Where a line holds the word "then", copy it from the records.

Segment Start: Extracted material

-- ==== Sys2Proof/Decode.lean ====
section
/-! DEFINITION. The command decoder, total on all 65536 words; the encoder; the opcode table with its masks; and the assembler's
reading of a written command. Spec: 30_encoding.md rules R40 to R49. -/

namespace Sys2Proof

/-- `cw[15:8]`, the opcode field (R40). -/
def opcodeField (cw : CommandWord) : Byte := cw.extractLsb' 8 8

/-- `cw[7:0]`, the operand field (R40), used as an unsigned number (R42). -/
def operandField (cw : CommandWord) : Byte := cw.extractLsb' 0 8

/-- Format Z: the operand field must be `0x00`, any other value makes the word illegal (R41, R46 b). -/
def formatZ (b : Byte) (i : Instr) : Option Instr := if b = 0x00 then some i else none

/-- R48: decode by the whole opcode; a word with an undefined opcode, or of format Z with a non-zero operand, is none of
the 16 commands. Decoding reads no register. -/
def decode (cw : CommandWord) : Option Instr :=
  let b := operandField cw
  match opcodeField cw with
  | 0x01#8 => formatZ b .status
  | 0x02#8 => formatZ b .srst
  | 0x10#8 => formatZ b .init
  | 0x11#8 => some (.absorb b)
  | 0x12#8 => formatZ b .final
  | 0x13#8 => some (.sqz b)
  | 0x20#8 => formatZ b .hxePfx
  | 0x21#8 => some (.hxeByte b)
  | 0x28#8 => formatZ b .hxdStart
  | 0x29#8 => some (.hxdChar b)
  | 0x2A#8 => formatZ b .hxdEnd
  | 0x30#8 => formatZ b .nhRoot
  | 0x31#8 => formatZ b .nhClr
  | 0x32#8 => some (.nhLdb b)
  | 0x33#8 => formatZ b .nhChild
  | 0x34#8 => some (.nhRd b)
  | _ => none

/-- The mnemonic of a command (R45). -/
def Instr.mnemonic (i : Instr) : Mnemonic :=
  match i with
  | .status => .STATUS
  | .srst => .SRST
  | .init => .INIT
  | .absorb _ => .ABSORB
  | .final => .FINAL
  | .sqz _ => .SQZ
  | .hxePfx => .HXE_PFX
  | .hxeByte _ => .HXE_BYTE
  | .hxdStart => .HXD_START
  | .hxdChar _ => .HXD_CHAR
  | .hxdEnd => .HXD_END
  | .nhRoot => .NH_ROOT
  | .nhClr => .NH_CLR
  | .nhLdb _ => .NH_LDB
  | .nhChild => .NH_CHILD
  | .nhRd _ => .NH_RD

/-- The operand a command is encoded with: its byte, or `0x00` for format Z (R41). -/
def Instr.operand (i : Instr) : Byte :=
  match i with
  | .status => 0x00
  | .srst => 0x00
  | .init => 0x00
  | .absorb b => b
  | .final => 0x00
  | .sqz i => i
  | .hxePfx => 0x00
  | .hxeByte b => b
  | .hxdStart => 0x00
  | .hxdChar c => c
  | .hxdEnd => 0x00
  | .nhRoot => 0x00
  | .nhClr => 0x00
  | .nhLdb b => b
  | .nhChild => 0x00
  | .nhRd i => i

/-- The opcode of each mnemonic (R45, column "opcode"). -/
def Mnemonic.opcode (m : Mnemonic) : Byte :=
  match m with
  | .STATUS => 0x01
  | .SRST => 0x02
  | .INIT => 0x10
  | .ABSORB => 0x11
  | .FINAL => 0x12
  | .SQZ => 0x13
  | .HXE_PFX => 0x20
  | .HXE_BYTE => 0x21
  | .HXD_START => 0x28
  | .HXD_CHAR => 0x29
  | .HXD_END => 0x2A
  | .NH_ROOT => 0x30
  | .NH_CLR => 0x31
  | .NH_LDB => 0x32
  | .NH_CHILD => 0x33
  | .NH_RD => 0x34

/-- R49: "The word encoded is `(opcode << 8) + operand`". -/
def encode (i : Instr) : CommandWord :=
  (i.mnemonic.opcode.setWidth 16 <<< 8) + i.operand.setWidth 16

/-- The command a mnemonic and an operand byte stand for; a format Z mnemonic has no use for the byte. -/
def Mnemonic.instr (m : Mnemonic) (b : Byte) : Instr :=
  match m with
  | .STATUS => .status
  | .SRST => .srst
  | .INIT => .init
  | .ABSORB => .absorb b
  | .FINAL => .final
  | .SQZ => .sqz b
  | .HXE_PFX => .hxePfx
  | .HXE_BYTE => .hxeByte b
  | .HXD_START => .hxdStart
  | .HXD_CHAR => .hxdChar b
  | .HXD_END => .hxdEnd
  | .NH_ROOT => .nhRoot
  | .NH_CLR => .nhClr
  | .NH_LDB => .nhLdb b
  | .NH_CHILD => .nhChild
  | .NH_RD => .nhRd b

/-- The command a written command stands for, where it is well formed (R49). -/
def Written.instr (w : Written) : Option Instr :=
  if w.wellFormed then some (w.mnemonic.instr (BitVec.ofNat 8 (w.operand.getD 0))) else none

/-- A row of the opcode table (R41, R45): a word `cw` selects the row for which `cw and mask` equals `pattern`
(the table's column "match"). -/
structure OpcodeRow where
  mnemonic : Mnemonic
  pattern  : CommandWord
  mask     : CommandWord
  deriving DecidableEq, Repr

/-- The opcode table, spec/opcode_table.json and R45, row by row. -/
def opcodeTable : List OpcodeRow :=
  [ ⟨.STATUS, 0x0100, 0xFFFF⟩, ⟨.SRST, 0x0200, 0xFFFF⟩,
    ⟨.INIT, 0x1000, 0xFFFF⟩, ⟨.ABSORB, 0x1100, 0xFF00⟩, ⟨.FINAL, 0x1200, 0xFFFF⟩, ⟨.SQZ, 0x1300, 0xFF00⟩,
    ⟨.HXE_PFX, 0x2000, 0xFFFF⟩, ⟨.HXE_BYTE, 0x2100, 0xFF00⟩,
    ⟨.HXD_START, 0x2800, 0xFFFF⟩, ⟨.HXD_CHAR, 0x2900, 0xFF00⟩, ⟨.HXD_END, 0x2A00, 0xFFFF⟩,
    ⟨.NH_ROOT, 0x3000, 0xFFFF⟩, ⟨.NH_CLR, 0x3100, 0xFFFF⟩, ⟨.NH_LDB, 0x3200, 0xFF00⟩,
    ⟨.NH_CHILD, 0x3300, 0xFFFF⟩, ⟨.NH_RD, 0x3400, 0xFF00⟩ ]

/-- Whether a word selects a row (R41). -/
def OpcodeRow.selects (r : OpcodeRow) (cw : CommandWord) : Bool := cw &&& r.mask == r.pattern

/-- The row's reading of a word it is selected by (R41, R42). -/
def OpcodeRow.instr (r : OpcodeRow) (cw : CommandWord) : Instr := r.mnemonic.instr (operandField cw)

/-- The command whose bits are the low `nbits` bits of `w`. Every command is one 16-bit word (R40, R47), so there is
none for a row of more than 16 bits, and bits above `nbits` are 0. Log entry 15. -/
def decodeTableWord (nbits w : Nat) : Option Instr :=
  if nbits ≤ 16 then decode (BitVec.ofNat 16 (w % 2 ^ nbits)) else none

end Sys2Proof
end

Segment End: Extracted material

**Result for this exercise:**
def formatZ (b : Byte) (i : Instr) : Option Instr := if b = 0x00 then some i else none
  if w.wellFormed then some (w.mnemonic.instr (BitVec.ofNat 8 (w.operand.getD 0))) else none
  if nbits ≤ 16 then decode (BitVec.ofNat 16 (w % 2 ^ nbits)) else none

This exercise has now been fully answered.